There is **no pre-submit render step**. The cookbook at
`assets/cookbooks/<usecase>/ag_config.yaml` is uploaded to the pod via
`localpath:` and rendered in-pod by `yq` right after Phase 1 Step 2 produces
`validation.jsonl`. The render patches 5 fields:

| Field | Source |
|---|---|
| `.job.group` | `EXP_NAME` (= `--set name=…`) |
| `.job.name` | `${EXP_NAME}_training_FP32_lr0.02_bs=2_2b_512x512` (auto-derived) |
| `.dataloader_train.dataset.dataset_dir` | `{{input:1}}` (raw dataset URL) |
| `.dataloader_val.dataset.input_data_path` | `/tmp/validation/validation.jsonl` (Phase 1 Step 2 output) |
| `.model.config.ag_config.mask_encoder.encoder_config.init_cfg.checkpoint` | `checkpoints/NVDINOV2/nv_dinov2_classification_model.ckpt` |

and drops the `trainer.early_stop` block (which the image's `TrainerConfig`
rejects). Cookbook selection is driven by `--set usecase=…`:

```
usecase=pcb           → assets/cookbooks/pcb/ag_config.yaml
usecase=metal_surface → assets/cookbooks/metal_surface/ag_config.yaml
usecase=glass         → assets/cookbooks/glass/ag_config.yaml
```

## Submit

```bash
STAMP=$(cat /proc/sys/kernel/random/uuid | cut -c1-8)
NAME=finetune-$STAMP
osmo workflow submit assets/configs/finetune.yaml \
  --pool <pool> \
  --set name=$NAME \
        dig_url_root=<dig_url_root> \
        usecase=<pcb|metal_surface|glass>
```

`--set` carries only OSMO concerns: run name, DIG root, URL usecase, and GPU
resources. Training recipe knobs stay in the cookbook (rendered in-pod from
`assets/cookbooks/<usecase>/ag_config.yaml`). The `$STAMP` (8 hex chars from
`/proc/sys/kernel/random/uuid`) makes the storage path unique per submission
— see SKILL.md §"Name stamping".

Defaults are sized for 1 GPU. For multi-GPU finetune, pass `train_gpu`,
`train_cpu`, and `train_memory` together — the per-GPU scaling table lives
in `references/gpu_sizing.md`. Example for 4-GPU training:

```bash
osmo workflow submit assets/configs/finetune.yaml \
  --pool <pool> \
  --set name=$NAME dig_url_root=<dig_url_root> usecase=<usecase> \
        train_gpu=4 train_cpu=32 train_memory=192Gi
```

## Output

```bash
osmo data list --no-pager s3://osmo-workflows/dig/runs/$NAME/finetune
osmo data download s3://osmo-workflows/dig/runs/$NAME/finetune ./output/$NAME-finetune/
```

Best-step selection is based on the highest `nn_score` from validation logs.
See `skills/anomalygen/SKILL.md` Phase 1 for the detailed procedure.

## Extending a Use Case

Start from the closest shipped cookbook.

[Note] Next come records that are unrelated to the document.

theorem State.modVoice_outer (s : State) (r : Fin 16) (f : VoiceFields → VoiceFields) :
    (s.modVoice r f).outer = s.outer := by
  simp only [State.modVoice, State.modRecord_outer]

theorem State.captureBlock_outer (s : State) (r : Fin 16) (samples : List Byte) :
    (s.captureBlock r samples).outer = s.outer := by
  unfold State.captureBlock
  repeat' first | (with_reducible rfl) | simp only [State.countVoice_outer, State.join_outer] | split

theorem State.voiceOutcome_outer (s : State) (slot : Fin 32) (o : VoiceOutcome) :
    (s.voiceOutcome slot o).outer = s.outer := by
  unfold State.voiceOutcome
  repeat' first | (with_reducible rfl) | simp only [State.modCalls_outer, State.countVoice_outer, State.captureBlock_outer, State.modVoice_outer] | split

theorem State.playStep_outer (s : State) (r : Fin 16) :
    (s.playStep r).2.outer = s.outer := by
  unfold State.playStep
  repeat' first | (with_reducible rfl) | simp only [State.countVoice_outer, State.modVoice_outer] | split

theorem State.insertVoice_outer (s : State) (r : Fin 16) (next : Byte) (f : VoiceFrame) :
    (s.insertVoice r next f).outer = s.outer := by
  simp only [State.insertVoice, State.countVoice_outer, State.modVoice_outer]

theorem State.resyncVoice_outer (s : State) (r : Fin 16) (f : VoiceFrame) :
    (s.resyncVoice r f).outer = s.outer := by
  unfold State.resyncVoice
  repeat' first | (with_reducible rfl) | simp only [State.countVoice_outer, State.modVoice_outer] | split

theorem State.placeVoice_outer (s : State) (r : Fin 16) (f : VoiceFrame) :
    (s.placeVoice r f).outer = s.outer := by
  unfold State.placeVoice
  repeat' first | (with_reducible rfl) | simp only [State.countVoice_outer, State.resyncVoice_outer, State.insertVoice_outer] | split

theorem State.takeVoice_outer (s : State) (r : Fin 16) (b : Block) :
    (s.takeVoice r b).outer = s.outer := by
  unfold State.takeVoice
  repeat' first | (with_reducible rfl) | simp only [State.countVoice_outer, State.placeVoice_outer] | split

theorem State.countSlot_outer (s : State) (k : Fin 8) (f : SlotCounters → SlotCounters) :
    (s.countSlot k f).outer = s.outer := by
  simp only [State.countSlot, State.modSlot_outer]

theorem State.forwardReading_outer (s : State) (k : Fin 8) (drop : Fin 4) (address : BitVec 5) (x : Reading) (speed : Option Nat) :
    (s.forwardReading k drop address x speed).outer = s.outer := by
  unfold State.forwardReading
  repeat' first | (with_reducible rfl) | simp only [State.countSlot_outer, State.join_outer] | split

theorem State.weatherOffline_outer (s : State) (k : Fin 8) :
    (s.weatherOffline k).outer = s.outer := by
  unfold State.weatherOffline
  repeat' first | (with_reducible rfl) | simp only [State.modSlot_outer, State.notify_outer] | split

theorem State.countSign_outer (s : State) (k : Fin 12) (f : SignCounters → SignCounters) :
    (s.countSign k f).outer = s.outer := by
  simp only [State.countSign, State.modSignRec_outer]

theorem State.arbitrate_outer (s : State) (k : Fin 12) :
    (s.arbitrate k).outer = s.outer := by
  simp only [State.arbitrate, State.modSignRec_outer]

theorem State.arbitrateSet_outer (s : State) (m : BitVec 12) :
    (s.arbitrateSet m).outer = s.outer := by
  simp only [State.arbitrateSet, State.arbitrate_outer, State.forEach_outer, implies_true]

theorem State.noticeRule_outer (s : State) (i : Fin 32) :
    (s.noticeRule i).outer = s.outer := by
  simp only [State.noticeRule, State.notify_outer]

theorem State.settle_outer (s : State) (also : BitVec 12) (but : Option (Fin 32)) :
    (s.settle also but).outer = s.outer := by
  unfold State.settle
  repeat' first | (with_reducible rfl) | simp only [State.modRules_outer, State.noticeRule_outer, State.arbitrateSet_outer, State.forEach_outer, implies_true] | split

theorem State.evaluate_outer (s : State) (k : Fin 8) :
    (s.evaluate k).outer = s.outer := by
  unfold State.evaluate
  repeat' first | (with_reducible rfl) | simp only [State.modRules_outer, State.settle_outer] | split

theorem State.writeRule_outer (s : State) (i : Fin 32) (x : RuleRecord) :
    (s.writeRule i x).outer = s.outer := by
  simp only [State.writeRule, State.modRule_outer, State.settle_outer]

theorem State.settleAll_outer (s : State) :
    (s.settleAll).outer = s.outer := by
  simp only [State.settleAll, State.modRules_outer, State.arbitrateSet_outer]

theorem State.restartSigns_outer (s : State) :
    (s.restartSigns).outer = s.outer := by
  simp only [State.restartSigns, State.modRules_outer, State.settleAll_outer]

theorem State.modPage_outer (s : State) (k : Fin 12) (p : Fin 8) (f : Page → Page) :
    (s.modPage k p f).outer = s.outer := by
  simp only [State.modPage, State.modSignRec_outer]

theorem State.pageOpen_outer (s : State) (k : Fin 12) (p : Fin 8) (code : Byte) :
    (s.pageOpen k p code).2.outer = s.outer := by
  unfold State.pageOpen
  repeat' first | (with_reducible rfl) | simp only [State.modSign_outer, State.modPage_outer] | split

theorem State.pageData_outer (s : State) (k : Fin 12) (p : Fin 8) (offset : Nat) (data : List Byte) :
    (s.pageData k p offset data).2.outer = s.outer := by
  unfold State.pageData
  repeat' first | (with_reducible rfl) | simp only [State.modSign_outer, State.modPage_outer, State.arbitrate_outer] | split

theorem State.pageDiscard_outer (s : State) (k : Fin 12) (p : Fin 8) :
    (s.pageDiscard k p).2.outer = s.outer := by
  unfold State.pageDiscard
  repeat' first | (with_reducible rfl) | simp only [State.modPage_outer, State.arbitrate_outer] | split

theorem State.signSet_outer (s : State) (k : Fin 12) (p : Fin 8) (priority minutes : Nat) :
    (s.signSet k p priority minutes).2.outer = s.outer := by
  unfold State.signSet
  repeat' first | (with_reducible rfl) | simp only [State.modSignRec_outer, State.arbitrate_outer] | split

theorem State.dropRequest_outer (s : State) (k : Fin 12) :
    (s.dropRequest k).outer = s.outer := by
  simp only [State.dropRequest, State.modSignRec_outer, State.arbitrate_outer]

theorem State.signCancel_outer (s : State) (k : Fin 12) :
    (s.signCancel k).2.outer = s.outer := by
  unfold State.signCancel
  repeat' first | (with_reducible rfl) | simp only [State.dropRequest_outer] | split

theorem State.signPayload_outer (s : State) (k : Fin 12) :
    (s.signPayload k).2.outer = s.outer := by
  unfold State.signPayload
  repeat' first | (with_reducible rfl) | simp only [State.modSignRec_outer] | split

theorem State.signOutcome_outer (s : State) (k : Fin 12) (o : SignOutcome) :
    (s.signOutcome k o).outer = s.outer := by
  simp only [State.signOutcome, State.modSignRec_outer]

theorem State.relinkSign_outer (s : State) (k : Fin 12) (station : Option (Fin 32)) :
    (s.relinkSign k station).outer = s.outer := by
  simp only [State.relinkSign, State.modSignRec_outer]

theorem State.writeSign_outer (s : State) (k : Fin 12) (m : IntensityMode) :
    (s.writeSign k m).outer = s.outer := by
  simp only [State.writeSign, State.modSignRec_outer, State.arbitrate_outer]

theorem State.stationPayload_outer (s : State) (slot : Fin 32) :
    (s.stationPayload slot).2.outer = s.outer := by
  unfold State.stationPayload
  repeat' first | (with_reducible rfl) | simp only [State.signPayload_outer, State.carryAnswers_outer] | split

theorem State.voicePayload_outer (s : State) (slot : Fin 32) :
    (s.voicePayload slot).2.outer = s.outer := by
  unfold State.voicePayload
  repeat' first | (with_reducible rfl) | simp only [State.playStep_outer] | split

theorem State.beginExchange_outer (s : State) (d : Fin 4) (x : Exchange) (count : DropCounters → DropCounters) :
    (s.beginExchange d x count).outer = s.outer := by
  simp only [State.beginExchange, State.modDrop_outer]

theorem State.beginBroadcast_outer (s : State) (d : Fin 4) :
    (s.beginBroadcast d).outer = s.outer := by
  simp only [State.beginBroadcast, State.modDrop_outer, State.beginExchange_outer]

theorem State.beginVoice_outer (s : State) (d : Fin 4) (slot : Fin 32) :
    (s.beginVoice d slot).outer = s.outer := by
  unfold State.beginVoice
  repeat' first | (with_reducible rfl) | simp only [State.beginExchange_outer, State.voicePayload_outer] | split

theorem State.beginPoll_outer (s : State) (d : Fin 4) (slot : Fin 32) :
    (s.beginPoll d slot).outer = s.outer := by
  unfold State.beginPoll
  repeat' first | (with_reducible rfl) | simp only [State.beginExchange_outer, State.stationPayload_outer] | split

theorem State.chooseFrom_outer (s : State) (d : Fin 4) (voices polls : List (Fin 32 × Nat)) :
    (s.chooseFrom d voices polls).outer = s.outer := by
  unfold State.chooseFrom
  repeat' first | (with_reducible rfl) | simp only [State.beginBroadcast_outer, State.beginVoice_outer, State.beginPoll_outer] | split

theorem State.dropChoose_outer (s : State) (d : Fin 4) :
    (s.dropChoose d).outer = s.outer := by
  simp only [State.dropChoose, State.chooseFrom_outer]

theorem State.endChoose_outer (s : State) (d : Fin 4) :
    (s.endChoose d).outer = s.outer := by
  simp only [State.endChoose, State.chooseFrom_outer]
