theorem State.readCompletes_ringView (s : State) (serial slot : Nat) (live : Bool) (got : ReadBack) :
    (s.readCompletes serial slot live got).ringView = s.ringView := by
  unfold State.readCompletes
  repeat' first | (with_reducible rfl) | simp only [State.readDone_ringView, State.storeKick_ringView, State.endOp_ringView, State.afterRead_ringView] | split

theorem State.saveMarkCompletes_ringView (s : State) :
    (s.saveMarkCompletes).ringView = s.ringView := by
  simp only [State.saveMarkCompletes, State.modCtl_ringView, State.putMark_ringView, State.storeKick_ringView, State.endOp_ringView]

theorem State.spoilHeader_ringView (s : State) (slot : Nat) :
    (s.spoilHeader slot).ringView = s.ringView := by
  unfold State.spoilHeader
  repeat' first | (with_reducible rfl) | simp only [State.cutSlot_ringView] | split

theorem State.saveSlotCompletes_ringView (s : State) (slot : Nat) (bytes : List Byte) (got : ReadBack) :
    (s.saveSlotCompletes slot bytes got).ringView = s.ringView := by
  unfold State.saveSlotCompletes
  repeat' first | (with_reducible rfl) | simp only [State.saveStepVerified_ringView, State.failSave_ringView, State.storeKick_ringView, State.countMismatch_ringView, State.spoilHeader_ringView, State.endOp_ringView, State.afterRead_ringView] | split

theorem State.journalScanned_ringView (s : State) (r : Rebuilt) :
    (s.journalScanned r).ringView = s.ringView := by
  unfold State.journalScanned
  repeat' first | (with_reducible rfl) | simp only [State.modJrnl_ringView, State.journalFault_ringView, State.notify_ringView] | split

theorem State.loadRead_ringView (s : State) (slot : Nat) :
    (s.loadRead slot).ringView = s.ringView := by
  simp only [State.loadRead, State.startStep_ringView]

theorem State.afterScan_ringView (s : State) :
    (s.afterScan).ringView = s.ringView := by
  unfold State.afterScan
  repeat' first | (with_reducible rfl) | simp only [State.modCtl_ringView, State.dropsChoose_ringView, State.loadRead_ringView, State.storeKick_ringView] | split

theorem State.scanEnds_ringView (s : State) :
    (s.scanEnds).ringView = s.ringView := by
  unfold State.scanEnds
  repeat' first | (with_reducible rfl) | simp only [State.modCtl_ringView, State.journalScanned_ringView, State.afterScan_ringView] | split

theorem State.scanReadCompletes_ringView (s : State) (slot : Nat) (got : ReadBack) :
    (s.scanReadCompletes slot got).ringView = s.ringView := by
  unfold State.scanReadCompletes
  repeat' first | (with_reducible rfl) | simp only [State.modCtl_ringView, State.scanEnds_ringView, State.scanRead_ringView, State.afterRead_ringView] | split

theorem State.applyImage_ringView (s : State) (slots : List (List Byte)) :
    (s.applyImage slots).ringView = s.ringView := by
  unfold State.applyImage
  repeat' first | (with_reducible rfl) | simp only [State.modLanes_ringView, State.modPoll_ringView, State.modSlots_ringView, State.modRules_ringView, State.modSign_ringView, State.modAgent_ringView, State.modSup_ringView] | split
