/-- Settles O17: the choice of the insertion port, step by step of R19, and what its departure leaves. -/
theorem insertQueuesLeaveByTurn : Obligations.InsertQueuesLeaveByTurn := by
  unfold Obligations.InsertQueuesLeaveByTurn
  refine ⟨fun c b rest credits s v w hc hrq heq hbuf hf hs hb hcr hco hv hw => ?_, fun s hc hrq heq hbuf hf => ?_,
    fun b rest s hc hrq heq ha hk => ?_, fun c b rest s v w hc hrq heq hbuf hf h0 hs hb hv hw => ?_⟩
  · have hcred := PerClass.eq_spend _ _ c hcr hco
    refine s.insertion_sends v w (.credit c b) c b rest credits (s.choose_of_credit .E c b rest hrq (.inr heq)
      (s.choose_pick_closed hc hbuf) (by rw [hc]; rfl) hf hs hb) (by rw [hc]; rfl) rfl ?_ hb (by rw [hcred]; rfl) ?_
    · rw [s.popped_eq .E _ c b rest hb, hv, hcred]; rfl
    · rw [hw]; cases c <;> rfl
  · have hchoose := s.choose_fill .E (by simp [hrq]) (.inr (.inl heq)) (s.choose_pick_closed hc hbuf) (.inr (.inl hf))
    rw [exec_sendCompletion, s.arbiter_sent .E _ _ hchoose (.inl rfl), s.taken_sent .E _ _ rfl]
    rfl
  · have hchoose := s.choose_of_eq .E b rest hrq (by rw [hc]; rfl) ha heq
    have htest : ((Choice.eq b).tested s.prot.ring).2 = .sent b := by rw [hc]; rfl
    rw [exec_sendCompletion, s.arbiter_sent .E _ b hchoose (.inl htest), s.taken_sent .E _ b htest,
      State.send_counted _ _ b hk]
    have hpop : s.ring.eq.drop 1 = rest := by rw [heq]; rfl
    rw [← hpop]
    rfl
  · refine s.insertion_sends v w (.spare c b) c b rest s.ring.out.e.credits (s.choose_of_spare .E c b rest hrq (.inr heq)
      (s.choose_pick_closed hc hbuf) (by rw [hc]; rfl) hf h0 hs hb) (by rw [hc]; rfl) rfl ?_ hb rfl ?_
    · rw [s.popped_eq .E _ c b rest hb, hv]; rfl
    · rw [hw]; cases c <;> rfl

end Sys2Proof.Machine
end

section
/-! PROOFS. The wrap points (2.4): each block turns once. -/

namespace Sys2Proof.Machine

/-- A port that serves both buffers takes from the one its last transit block did not come from, where that one holds a block. -/
theorem pickBuffer_both (last d : Dir) (b : Block) (rest : List Block) (r : RingTransit) (h : r.buffers.get d = b :: rest)
    (hd : last ≠ d ∨ ∀ k : Dir, k ≠ d → r.buffers.get k = []) : pickBuffer [.CW, .CCW] last r = some (d, b) := by
  cases d with
  | CW =>
    have hother : last = .CCW ∨ r.buffers.get .CCW = [] := hd.imp (by cases last <;> simp) (· .CCW (by decide))
    rcases hother with rfl | hother
    · simp [pickBuffer, h]
    · cases last <;> simp [pickBuffer, h, hother]
  | CCW =>
    have hother : last = .CW ∨ r.buffers.get .CW = [] := hd.imp (by cases last <;> simp) (· .CW (by decide))
    rcases hother with rfl | hother
    · cases hcw : r.buffers.get .CW <;> simp [pickBuffer, h, hcw]
    · cases last <;> simp [pickBuffer, h, hother]

/-- R37: an outcome of the wrap test is counted. -/
def State.countWrap (s : State) (n : Side) (o : Departure) : State :=
  s.modProt fun x => { x with wrap := x.wrap.upd n (·.after o) }

/-- The serving port of a wrapped ring, with the port that faces the fault. -/
def WrapEnds (ring : RingState) (p q : Side) : Prop := (ring = .wrapE ∧ p = .W ∧ q = .E) ∨ (ring = .wrapW ∧ p = .E ∧ q = .W)

theorem WrapEnds.serves {ring : RingState} {p q : Side} (h : WrapEnds ring p q) : ring.serves p = [.CW, .CCW] := by
  rcases h with ⟨rfl, rfl, -⟩ | ⟨rfl, rfl, -⟩ <;> rfl

theorem WrapEnds.insertion {ring : RingState} {p q : Side} (h : WrapEnds ring p q) : ring.insertion = some p := by
  rcases h with ⟨rfl, rfl, -⟩ | ⟨rfl, rfl, -⟩ <;> rfl

/-- The blocks that reach the wrap point are those whose natural port faces the fault. -/
theorem WrapEnds.wraps {ring : RingState} {p q : Side} (h : WrapEnds ring p q) (n : Side) : ring.wraps n = decide (n = q) := by
  rcases h with ⟨rfl, -, rfl⟩ | ⟨rfl, -, rfl⟩ <;> cases n <;> rfl

theorem WrapEnds.discards {ring : RingState} {p q : Side} (h : WrapEnds ring p q) {n : Side} {b : Block} (hn : n = q)
    (hw : b.wrapped = true) : wrapTest ring n b = .discarded := by
  rw [wrapTest, h.wraps, decide_eq_true hn, hw]; rfl

theorem WrapEnds.turns {ring : RingState} {p q : Side} (h : WrapEnds ring p q) {n : Side} {b : Block} (hn : n = q)
    (hw : b.wrapped = false) : wrapTest ring n b = .turned { b with wrapped := true } := by
  rw [wrapTest, h.wraps, decide_eq_true hn, hw]; rfl

theorem WrapEnds.passes {ring : RingState} {p q : Side} (h : WrapEnds ring p q) {n : Side} {b : Block} (hn : n ≠ q) :
    wrapTest ring n b = .sent b := by
  rw [wrapTest, h.wraps, decide_eq_false hn]; rfl

/-- The buffer whose natural port faces the fault, and the other. -/
theorem wrapEnds_of_buffers {ring : RingState} {p q : Side} {d k : Dir}
    (h : (ring = .wrapE ∧ p = .W ∧ q = .E ∧ d = .CW ∧ k = .CCW) ∨ (ring = .wrapW ∧ p = .E ∧ q = .W ∧ d = .CCW ∧ k = .CW)) :
    WrapEnds ring p q ∧ naturalPort d = q ∧ naturalPort k ≠ q ∧ k ≠ d := by
  rcases h with ⟨rfl, rfl, rfl, rfl, rfl⟩ | ⟨rfl, rfl, rfl, rfl, rfl⟩
  · exact ⟨.inl ⟨rfl, rfl, rfl⟩, rfl, by decide, by decide⟩
  · exact ⟨.inr ⟨rfl, rfl, rfl⟩, rfl, by decide, by decide⟩

theorem State.taken_transit (s : State) (p : Side) (d : Dir) (b : Block) (rest : List Block) (h : s.ring.buffers.get d = b :: rest) :
    s.taken p (.transit d b) = (((s.modOut p fun o => { o with lastBuffer := d }).countWrap (naturalPort d)
      (wrapTest s.prot.ring (naturalPort d) b)).setBuffer d rest).afterDeparture d := by
  have hdrop : (s.ring.buffers.get d).drop 1 = rest := by rw [h]; rfl
  rw [← hdrop]; rfl

/-- A transit block sent at the wrap point: what it leaves. -/
theorem State.transit_sends (s : State) (p : Side) (d : Dir) (n : Nat) (b x : Block) (rest : List Block)
    (hc : s.choose p = .transit d b) (hb : s.ring.buffers.get d = b :: rest)
    (ht : wrapTest s.prot.ring (naturalPort d) b = .sent x ∨ wrapTest s.prot.ring (naturalPort d) b = .turned x) :
    ∃ t : State, s.chooseUpTo p (n + 1) = t ∧
      t.ring.out = s.ring.out.upd p (fun o => { o with sending := x, lastBuffer := d }) ∧
      t.ring.buffers = s.ring.buffers.upd d (fun _ => rest) ∧
      (x.kind ≠ .fill → (t.ring.tx.get p).sent = bump (s.ring.tx.get p).sent) ∧
      (∀ l : LocalQueue, t.ring.queue l = s.ring.queue l) ∧
      t = { s with ring := t.ring, prot := { s.prot with wrap := t.prot.wrap } } ∧
      t.prot.wrap = s.prot.wrap.upd (naturalPort d) (·.after (wrapTest s.prot.ring (naturalPort d) b)) := by
  obtain ⟨r, e, hbuf, hq, hout, hsent⟩ := State.afterDeparture_kept (((s.modOut p fun o => { o with lastBuffer := d }).countWrap
    (naturalPort d) (wrapTest s.prot.ring (naturalPort d) b)).setBuffer d rest) d
  have he : s.chooseUpTo p (n + 1) = ({ ((s.modOut p fun o => { o with lastBuffer := d }).countWrap (naturalPort d)
      (wrapTest s.prot.ring (naturalPort d) b)) with ring := r } : State).send p x := by
    rw [s.chooseUpTo_sent p n _ x hc ht, s.taken_transit p d b rest hb, e]; rfl
  refine ⟨_, he, ?_, ?_, fun hk => ?_, fun l => ?_, ?_, ?_⟩
  · rw [State.send_out]
    exact (congrArg (PerSide.upd · p _) hout).trans (PerSide.upd_upd s.ring.out p
      (fun o => { o with lastBuffer := d }) fun o => { o with sending := x })
  · rw [State.send_buffers]; exact hbuf
  · rw [State.send_sent _ p x hk]; exact congrArg bump (hsent p)
  · rw [State.send_queue]; exact (hq l).trans (by cases l <;> rfl)
  · unfold State.send; dsimp only; split <;> rfl
  · rw [State.send_prot]; rfl

/-- A block discarded at the wrap point: the state in which the port chooses again. -/
def State.discardedAt (s : State) (p : Side) (d : Dir) (rest : List Block) : State :=
  ((s.modOut p fun o => { o with lastBuffer := d }).countWrap (naturalPort d) .discarded).setBuffer d rest

theorem State.transit_discards (s : State) (p : Side) (d : Dir) (b : Block) (rest : List Block)
    (hc : s.choose p = .transit d b) (hb : s.ring.buffers.get d = b :: rest) (ha : (s.ring.senders.get d).asserted = false)
    (ht : wrapTest s.prot.ring (naturalPort d) b = .discarded) :
    ∃ n, s.arbiter p = (s.discardedAt p d rest).chooseUpTo p (n + 1) := by
  obtain ⟨n, hn⟩ : ∃ n, s.ring.buffers.cw.length + s.ring.buffers.ccw.length + 1 = (n + 1) + 1 := by
    cases d
    · exact ⟨rest.length + s.ring.buffers.ccw.length, by rw [show s.ring.buffers.cw = _ from hb, List.length_cons]; omega⟩
    · exact ⟨s.ring.buffers.cw.length + rest.length, by rw [show s.ring.buffers.ccw = _ from hb, List.length_cons]; omega⟩
  have hquiet : (s.discardedAt p d rest).afterDeparture d = s.discardedAt p d rest :=
    if_neg fun ⟨_, h⟩ => Bool.noConfusion (ha.symm.trans h)
  refine ⟨n, ?_⟩
  rw [State.arbiter, hn, s.chooseUpTo_discarded p (n + 1) _ hc ht, s.taken_transit p d b rest hb, ht]
  exact congrArg (State.chooseUpTo · p (n + 1)) hquiet

theorem State.discardedAt_out (s : State) (p : Side) (d : Dir) (rest : List Block) :
    (s.discardedAt p d rest).ring.out.get p = { s.ring.out.get p with lastBuffer := d } := PerSide.get_upd_self s.ring.out p _

theorem State.discardedAt_noEmergency (s : State) (p : Side) (d : Dir) (rest : List Block)
    (h : s.ring.eq = [] ∨ (s.ring.out.get p).allowance = 0) : (s.discardedAt p d rest).noEmergency p :=
  .inr (h.imp_right fun h => by rw [State.discardedAt_out]; exact h)

theorem PerClass.spend_get (x : PerClass) (c : ClassQueue) (h : 0 < x.get c) : (x.spend c).get c + 1 = x.get c := by
  cases c <;> exact Nat.sub_add_cancel h

theorem PerClass.spend_other (x : PerClass) (c k : ClassQueue) (h : k ≠ c) : (x.spend c).get k = x.get k := by
  cases c <;> cases k <;> first | rfl | exact absurd rfl h

theorem State.byCredit_pos (s : State) (p : Side) (c : ClassQueue) (h : s.byCredit p = some c) :
    0 < (s.ring.out.get p).credits.get c := by
  have := List.find?_some h
  simp only [Bool.and_eq_true, decide_eq_true_eq] at this
  exact this.2

/-- A local block at a wrap point: its natural port is E (R30), so that it turns in WRAP-E alone. -/
theorem wrapTest_local {ring : RingState} {p : Side} (h : (ring = .wrapE ∧ p = .W) ∨ (ring = .wrapW ∧ p = .E)) (b : Block)
    (hw : b.wrapped = false) :
    wrapTest ring .E b = if ring = .wrapE then .turned { b with wrapped := decide (ring = .wrapE) }
      else .sent { b with wrapped := decide (ring = .wrapE) } := by
  obtain ⟨kind, subtype, wrapped, dst, src, lane, hops, seq, body⟩ := b
  obtain rfl : wrapped = false := hw
  rcases h with ⟨rfl, -⟩ | ⟨rfl, -⟩ <;> rfl

theorem wrapTest_local_sent {ring : RingState} {p : Side} (h : (ring = .wrapE ∧ p = .W) ∨ (ring = .wrapW ∧ p = .E)) (b : Block)
    (hw : b.wrapped = false) : wrapTest ring .E b = .sent { b with wrapped := decide (ring = .wrapE) } ∨
      wrapTest ring .E b = .turned { b with wrapped := decide (ring = .wrapE) } := by
  rw [wrapTest_local h b hw]
  split
  · exact .inr rfl
  · exact .inl rfl

theorem countWrap_local {ring : RingState} {p : Side} (h : (ring = .wrapE ∧ p = .W) ∨ (ring = .wrapW ∧ p = .E)) (s : State)
    (b : Block) (hw : b.wrapped = false) : (s.countWrap .E (wrapTest ring .E b)) = { s with prot := { s.prot with wrap :=
      if ring = .wrapE then { s.prot.wrap with e := { s.prot.wrap.e with turned := bump s.prot.wrap.e.turned } }
      else s.prot.wrap } } := by
  rw [wrapTest_local h b hw]
  rcases h with ⟨rfl, -⟩ | ⟨rfl, -⟩ <;> rfl
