-- ==== Sys2Proof/Machine/Cursor.lean ====
section
/-! DEFINITION. The primitive codec: the cursor and its reads and writes (40_primitive_codec.md). -/

namespace Sys2Proof.Machine

/-- CUROPEN (40_primitive_codec.md R102): legal for `START <= CAP`. -/
def execCuropen (start : Nat) (r w : Bool) (s : State) : Result :=
  checkRange start 0 s <| respondNone (s.openCursor (BitVec.ofNat 9 start) r w)

/-- CURPOS (40_primitive_codec.md R103). -/
def execCurpos (s : State) : Result := respond (zext64 s.curPos.toNat) s

/-- `CursorWrite(w, v)` (40_primitive_codec.md R101). -/
def cursorWrite (w v : Nat) (s : State) : Result :=
  if !s.curW then respondNone s
  else checkRange (cursorAddr s) w s <|
    respondNone ((s.setBuf (storeValue s.buf (cursorAddr s) w v)).advanceCursor w)

/-- `CursorRead(w)`, its value widened by `ext` for the response (40_primitive_codec.md R101). -/
def cursorRead (w : Nat) (ext : Nat → Data) (s : State) : Result :=
  if !s.curR then respondNone s
  else checkRange (cursorAddr s) w s <|
    readThen (loadValue s.buf (cursorAddr s) w) fun v => respond (ext v) (s.advanceCursor w)

/-- PUT8 (40_primitive_codec.md R110). -/
def execPut8 (v : BitVec 8) (s : State) : Result := cursorWrite 1 v.toNat s

/-- PUT16 (40_primitive_codec.md R111). -/
def execPut16 (v : BitVec 16) (s : State) : Result := cursorWrite 2 v.toNat s

/-- PUT32 (40_primitive_codec.md R112). -/
def execPut32 (v : BitVec 32) (s : State) : Result := cursorWrite 4 v.toNat s

/-- PUT64 (40_primitive_codec.md R113). -/
def execPut64 (v : BitVec 64) (s : State) : Result := cursorWrite 8 v.toNat s

/-- GETU8 (40_primitive_codec.md R121). -/
def execGetu8 (s : State) : Result := cursorRead 1 zext64 s

/-- GETU16 (40_primitive_codec.md R122). -/
def execGetu16 (s : State) : Result := cursorRead 2 zext64 s

/-- GETU32 (40_primitive_codec.md R123). -/
def execGetu32 (s : State) : Result := cursorRead 4 zext64 s

/-- GET64 (40_primitive_codec.md R124). -/
def execGet64 (s : State) : Result := cursorRead 8 zext64 s

/-- GETS8 (40_primitive_codec.md R125). -/
def execGets8 (s : State) : Result := cursorRead 1 (sext64 1) s

/-- GETS16 (40_primitive_codec.md R126). -/
def execGets16 (s : State) : Result := cursorRead 2 (sext64 2) s

/-- GETS32 (40_primitive_codec.md R127). -/
def execGets32 (s : State) : Result := cursorRead 4 (sext64 4) s

end Sys2Proof.Machine
end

If adding defects, update both
`anomaly_types` copies in the cookbook:

- `dataloader_train.dataset.anomaly_types`
- `model.config.ag_config.anomaly_embedding.anomaly_types`

Then upload or prepare matching data under
`<dig_url_root>/datasets/<usecase>/raw`. The material and defect names must
match the cookbook, `defect_spec.jsonl`, and `anomaly_types_json` used by
inference.

## Troubleshooting

- **`ERROR: /tmp/ag_config.yaml not mounted`** — render Step 1 before submitting.
- **`ERROR: pretrained tree not at .../pretrained`** — rerun setup for `models/pretrained`.
- **`ERROR: $DATASET_DIR/defect_spec.jsonl missing in raw dataset`** — the raw URL is incomplete; rerun the relevant `setup/setup_<case>.yaml` for the usecase.
- **`ERROR: prep_testcase.sh produced an empty validation.jsonl`** — the raw dataset is missing training masks (`<MATERIAL>/mask/<defect>/`). Verify with `osmo data list --no-pager <dig_url_root>/datasets/<usecase>/raw`.
- **dshm OOM** — see `references/setup.md` Troubleshooting.